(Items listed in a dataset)
++++++

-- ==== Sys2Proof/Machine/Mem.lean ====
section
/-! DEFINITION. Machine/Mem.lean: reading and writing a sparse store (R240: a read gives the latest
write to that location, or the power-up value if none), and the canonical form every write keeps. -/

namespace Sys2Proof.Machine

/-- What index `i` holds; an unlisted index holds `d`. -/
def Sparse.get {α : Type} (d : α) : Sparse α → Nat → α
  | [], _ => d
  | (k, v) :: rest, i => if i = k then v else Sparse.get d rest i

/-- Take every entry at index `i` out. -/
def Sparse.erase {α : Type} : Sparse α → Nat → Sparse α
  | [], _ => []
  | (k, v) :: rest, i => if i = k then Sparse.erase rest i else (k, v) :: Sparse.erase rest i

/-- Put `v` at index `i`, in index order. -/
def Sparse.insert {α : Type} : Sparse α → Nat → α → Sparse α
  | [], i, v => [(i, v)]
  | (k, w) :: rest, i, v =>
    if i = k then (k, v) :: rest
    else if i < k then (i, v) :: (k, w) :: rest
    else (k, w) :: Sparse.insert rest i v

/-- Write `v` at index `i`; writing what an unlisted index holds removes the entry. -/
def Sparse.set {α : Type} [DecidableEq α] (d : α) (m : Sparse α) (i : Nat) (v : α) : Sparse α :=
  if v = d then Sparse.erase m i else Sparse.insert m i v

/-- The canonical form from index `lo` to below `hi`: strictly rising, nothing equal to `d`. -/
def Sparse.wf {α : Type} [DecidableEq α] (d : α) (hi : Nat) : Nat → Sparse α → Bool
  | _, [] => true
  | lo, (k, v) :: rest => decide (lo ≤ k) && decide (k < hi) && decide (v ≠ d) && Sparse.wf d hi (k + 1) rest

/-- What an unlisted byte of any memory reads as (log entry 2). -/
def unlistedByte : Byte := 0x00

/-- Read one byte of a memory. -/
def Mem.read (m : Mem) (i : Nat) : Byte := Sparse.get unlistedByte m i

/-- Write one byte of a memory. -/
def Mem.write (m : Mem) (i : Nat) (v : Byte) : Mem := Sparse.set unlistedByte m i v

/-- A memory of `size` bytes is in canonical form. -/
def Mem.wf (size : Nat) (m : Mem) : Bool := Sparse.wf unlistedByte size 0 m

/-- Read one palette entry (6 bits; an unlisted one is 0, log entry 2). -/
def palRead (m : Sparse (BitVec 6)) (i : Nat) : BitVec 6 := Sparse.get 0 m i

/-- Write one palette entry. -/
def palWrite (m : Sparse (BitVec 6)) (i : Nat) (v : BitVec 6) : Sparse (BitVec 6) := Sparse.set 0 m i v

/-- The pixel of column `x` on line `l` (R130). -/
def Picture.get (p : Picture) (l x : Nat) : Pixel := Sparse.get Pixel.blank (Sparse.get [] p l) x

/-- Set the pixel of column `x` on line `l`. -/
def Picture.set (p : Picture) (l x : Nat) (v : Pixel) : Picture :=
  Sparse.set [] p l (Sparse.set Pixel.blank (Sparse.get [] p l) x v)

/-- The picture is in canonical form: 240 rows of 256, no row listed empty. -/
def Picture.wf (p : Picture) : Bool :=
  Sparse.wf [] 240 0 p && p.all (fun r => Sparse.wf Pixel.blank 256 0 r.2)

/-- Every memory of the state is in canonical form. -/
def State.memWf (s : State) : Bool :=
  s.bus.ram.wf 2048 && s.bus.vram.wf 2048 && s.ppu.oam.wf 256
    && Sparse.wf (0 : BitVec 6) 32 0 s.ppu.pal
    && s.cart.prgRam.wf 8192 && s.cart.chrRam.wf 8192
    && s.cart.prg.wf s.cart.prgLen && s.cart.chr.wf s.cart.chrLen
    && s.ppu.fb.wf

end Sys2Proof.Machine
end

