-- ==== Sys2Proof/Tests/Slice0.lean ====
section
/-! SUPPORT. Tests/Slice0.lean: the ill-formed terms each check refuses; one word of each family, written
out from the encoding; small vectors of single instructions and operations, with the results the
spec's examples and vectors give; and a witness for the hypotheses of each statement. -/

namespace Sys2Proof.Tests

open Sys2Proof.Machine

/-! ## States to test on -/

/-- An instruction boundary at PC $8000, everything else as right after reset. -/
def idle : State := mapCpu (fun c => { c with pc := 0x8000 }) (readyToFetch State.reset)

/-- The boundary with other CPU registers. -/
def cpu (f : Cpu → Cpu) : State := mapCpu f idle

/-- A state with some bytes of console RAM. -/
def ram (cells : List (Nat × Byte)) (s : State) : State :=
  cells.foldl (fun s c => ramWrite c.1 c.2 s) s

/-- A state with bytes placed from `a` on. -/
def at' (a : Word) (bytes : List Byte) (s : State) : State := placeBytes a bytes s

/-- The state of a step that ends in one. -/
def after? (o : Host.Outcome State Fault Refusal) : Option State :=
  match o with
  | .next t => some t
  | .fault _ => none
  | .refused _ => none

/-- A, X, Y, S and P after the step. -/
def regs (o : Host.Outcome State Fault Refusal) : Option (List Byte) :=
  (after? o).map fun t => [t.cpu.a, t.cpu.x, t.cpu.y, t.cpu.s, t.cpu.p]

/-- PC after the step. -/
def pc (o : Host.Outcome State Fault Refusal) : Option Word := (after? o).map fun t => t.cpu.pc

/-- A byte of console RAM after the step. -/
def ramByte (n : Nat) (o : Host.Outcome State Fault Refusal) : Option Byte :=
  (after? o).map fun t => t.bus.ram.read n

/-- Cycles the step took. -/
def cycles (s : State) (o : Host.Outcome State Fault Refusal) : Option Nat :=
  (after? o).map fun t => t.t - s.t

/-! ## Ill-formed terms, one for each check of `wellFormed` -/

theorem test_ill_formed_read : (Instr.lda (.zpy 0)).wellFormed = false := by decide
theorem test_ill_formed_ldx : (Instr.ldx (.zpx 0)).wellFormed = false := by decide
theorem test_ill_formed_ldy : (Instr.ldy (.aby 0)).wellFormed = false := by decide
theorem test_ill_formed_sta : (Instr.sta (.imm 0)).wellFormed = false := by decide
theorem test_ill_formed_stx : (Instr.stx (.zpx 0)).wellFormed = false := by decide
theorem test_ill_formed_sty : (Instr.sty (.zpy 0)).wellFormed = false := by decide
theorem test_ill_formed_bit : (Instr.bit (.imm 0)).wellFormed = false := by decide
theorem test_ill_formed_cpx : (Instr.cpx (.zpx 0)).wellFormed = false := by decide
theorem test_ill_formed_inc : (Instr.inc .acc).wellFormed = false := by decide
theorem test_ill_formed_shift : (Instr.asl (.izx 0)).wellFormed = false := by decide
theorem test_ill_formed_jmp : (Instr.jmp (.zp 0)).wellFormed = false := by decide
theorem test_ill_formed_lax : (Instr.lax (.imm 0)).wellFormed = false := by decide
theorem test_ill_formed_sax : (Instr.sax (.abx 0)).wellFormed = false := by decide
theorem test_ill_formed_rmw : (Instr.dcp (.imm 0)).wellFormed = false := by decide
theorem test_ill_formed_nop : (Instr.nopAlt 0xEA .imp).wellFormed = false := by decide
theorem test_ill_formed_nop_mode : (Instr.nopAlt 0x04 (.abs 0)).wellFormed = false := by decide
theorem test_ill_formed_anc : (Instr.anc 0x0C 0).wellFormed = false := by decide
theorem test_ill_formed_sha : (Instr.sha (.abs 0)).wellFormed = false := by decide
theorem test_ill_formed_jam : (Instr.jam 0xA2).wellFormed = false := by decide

++++++

Exercise directions: What is needed is an exact copy of all the entries.

Exercise result:
-- ==== Sys2Proof/Machine/Mem.lean ====
section
/-! DEFINITION. Machine/Mem.lean: reading and writing a sparse store (R240: a read gives the latest
write to that location, or the power-up value if none), and the canonical form every write keeps. -/

namespace Sys2Proof.Machine

/-- What index `i` holds; an unlisted index holds `d`. -/
def Sparse.get {α : Type} (d : α) : Sparse α → Nat → α
  | [], _ => d
  | (k, v) :: rest, i => if i = k then v else Sparse.get d rest i

/-- Take every entry at index `i` out. -/
def Sparse.erase {α : Type} : Sparse α → Nat → Sparse α
  | [], _ => []
  | (k, v) :: rest, i => if i = k then Sparse.erase rest i else (k, v) :: Sparse.erase rest i

/-- Put `v` at index `i`, in index order. -/
def Sparse.insert {α : Type} : Sparse α → Nat → α → Sparse α
  | [], i, v => [(i, v)]
  | (k, w) :: rest, i, v =>
    if i = k then (k, v) :: rest
    else if i < k then (i, v) :: (k, w) :: rest
    else (k, w) :: Sparse.insert rest i v

/-- Write `v` at index `i`; writing what an unlisted index holds removes the entry. -/
def Sparse.set {α : Type} [DecidableEq α] (d : α) (m : Sparse α) (i : Nat) (v : α) : Sparse α :=
  if v = d then Sparse.erase m i else Sparse.insert m i v

/-- The canonical form from index `lo` to below `hi`: strictly rising, nothing equal to `d`. -/
def Sparse.wf {α : Type} [DecidableEq α] (d : α) (hi : Nat) : Nat → Sparse α → Bool
  | _, [] => true
  | lo, (k, v) :: rest => decide (lo ≤ k) && decide (k < hi) && decide (v ≠ d) && Sparse.wf d hi (k + 1) rest

/-- What an unlisted byte of any memory reads as (log entry 2). -/
def unlistedByte : Byte := 0x00

/-- Read one byte of a memory. -/
def Mem.read (m : Mem) (i : Nat) : Byte := Sparse.get unlistedByte m i

/-- Write one byte of a memory. -/
def Mem.write (m : Mem) (i : Nat) (v : Byte) : Mem := Sparse.set unlistedByte m i v

/-- A memory of `size` bytes is in canonical form. -/
def Mem.wf (size : Nat) (m : Mem) : Bool := Sparse.wf unlistedByte size 0 m

/-- Read one palette entry (6 bits; an unlisted one is 0, log entry 2). -/
def palRead (m : Sparse (BitVec 6)) (i : Nat) : BitVec 6 := Sparse.get 0 m i

/-- Write one palette entry. -/
def palWrite (m : Sparse (BitVec 6)) (i : Nat) (v : BitVec 6) : Sparse (BitVec 6) := Sparse.set 0 m i v

/-- The pixel of column `x` on line `l` (R130). -/
def Picture.get (p : Picture) (l x : Nat) : Pixel := Sparse.get Pixel.blank (Sparse.get [] p l) x

/-- Set the pixel of column `x` on line `l`. -/
def Picture.set (p : Picture) (l x : Nat) (v : Pixel) : Picture :=
  Sparse.set [] p l (Sparse.set Pixel.blank (Sparse.get [] p l) x v)

/-- The picture is in canonical form: 240 rows of 256, no row listed empty. -/
def Picture.wf (p : Picture) : Bool :=
  Sparse.wf [] 240 0 p && p.all (fun r => Sparse.wf Pixel.blank 256 0 r.2)

/-- Every memory of the state is in canonical form. -/
def State.memWf (s : State) : Bool :=
  s.bus.ram.wf 2048 && s.bus.vram.wf 2048 && s.ppu.oam.wf 256
    && Sparse.wf (0 : BitVec 6) 32 0 s.ppu.pal
    && s.cart.prgRam.wf 8192 && s.cart.chrRam.wf 8192
    && s.cart.prg.wf s.cart.prgLen && s.cart.chr.wf s.cart.chrLen
    && s.ppu.fb.wf

end Sys2Proof.Machine
end

-- ==== Sys2Proof/Tests/Slice0.lean ====
section
/-! SUPPORT. Tests/Slice0.lean: the ill-formed terms each check refuses; one word of each family, written
out from the encoding; small vectors of single instructions and operations, with the results the
spec's examples and vectors give; and a witness for the hypotheses of each statement. -/

namespace Sys2Proof.Tests

open Sys2Proof.Machine

/-! ## States to test on -/

/-- An instruction boundary at PC $8000, everything else as right after reset. -/
def idle : State := mapCpu (fun c => { c with pc := 0x8000 }) (readyToFetch State.reset)

/-- The boundary with other CPU registers. -/
def cpu (f : Cpu → Cpu) : State := mapCpu f idle

/-- A state with some bytes of console RAM. -/
def ram (cells : List (Nat × Byte)) (s : State) : State :=
  cells.foldl (fun s c => ramWrite c.1 c.2 s) s

/-- A state with bytes placed from `a` on. -/
def at' (a : Word) (bytes : List Byte) (s : State) : State := placeBytes a bytes s

/-- The state of a step that ends in one. -/
def after? (o : Host.Outcome State Fault Refusal) : Option State :=
  match o with
  | .next t => some t
  | .fault _ => none
  | .refused _ => none

/-- A, X, Y, S and P after the step. -/
def regs (o : Host.Outcome State Fault Refusal) : Option (List Byte) :=
  (after? o).map fun t => [t.cpu.a, t.cpu.x, t.cpu.y, t.cpu.s, t.cpu.p]

/-- PC after the step. -/
def pc (o : Host.Outcome State Fault Refusal) : Option Word := (after? o).map fun t => t.cpu.pc

/-- A byte of console RAM after the step. -/
def ramByte (n : Nat) (o : Host.Outcome State Fault Refusal) : Option Byte :=
  (after? o).map fun t => t.bus.ram.read n

/-- Cycles the step took. -/
def cycles (s : State) (o : Host.Outcome State Fault Refusal) : Option Nat :=
  (after? o).map fun t => t.t - s.t

/-! ## Ill-formed terms, one for each check of `wellFormed` -/

theorem test_ill_formed_read : (Instr.lda (.zpy 0)).wellFormed = false := by decide
theorem test_ill_formed_ldx : (Instr.ldx (.zpx 0)).wellFormed = false := by decide
theorem test_ill_formed_ldy : (Instr.ldy (.aby 0)).wellFormed = false := by decide
theorem test_ill_formed_sta : (Instr.sta (.imm 0)).wellFormed = false := by decide
theorem test_ill_formed_stx : (Instr.stx (.zpx 0)).wellFormed = false := by decide
theorem test_ill_formed_sty : (Instr.sty (.zpy 0)).wellFormed = false := by decide
theorem test_ill_formed_bit : (Instr.bit (.imm 0)).wellFormed = false := by decide
theorem test_ill_formed_cpx : (Instr.cpx (.zpx 0)).wellFormed = false := by decide
theorem test_ill_formed_inc : (Instr.inc .acc).wellFormed = false := by decide
theorem test_ill_formed_shift : (Instr.asl (.izx 0)).wellFormed = false := by decide
theorem test_ill_formed_jmp : (Instr.jmp (.zp 0)).wellFormed = false := by decide
theorem test_ill_formed_lax : (Instr.lax (.imm 0)).wellFormed = false := by decide
theorem test_ill_formed_sax : (Instr.sax (.abx 0)).wellFormed = false := by decide
theorem test_ill_formed_rmw : (Instr.dcp (.imm 0)).wellFormed = false := by decide
theorem test_ill_formed_nop : (Instr.nopAlt 0xEA .imp).wellFormed = false := by decide
theorem test_ill_formed_nop_mode : (Instr.nopAlt 0x04 (.abs 0)).wellFormed = false := by decide
theorem test_ill_formed_anc : (Instr.anc 0x0C 0).wellFormed = false := by decide
theorem test_ill_formed_sha : (Instr.sha (.abs 0)).wellFormed = false := by decide
theorem test_ill_formed_jam : (Instr.jam 0xA2).wellFormed = false := by decide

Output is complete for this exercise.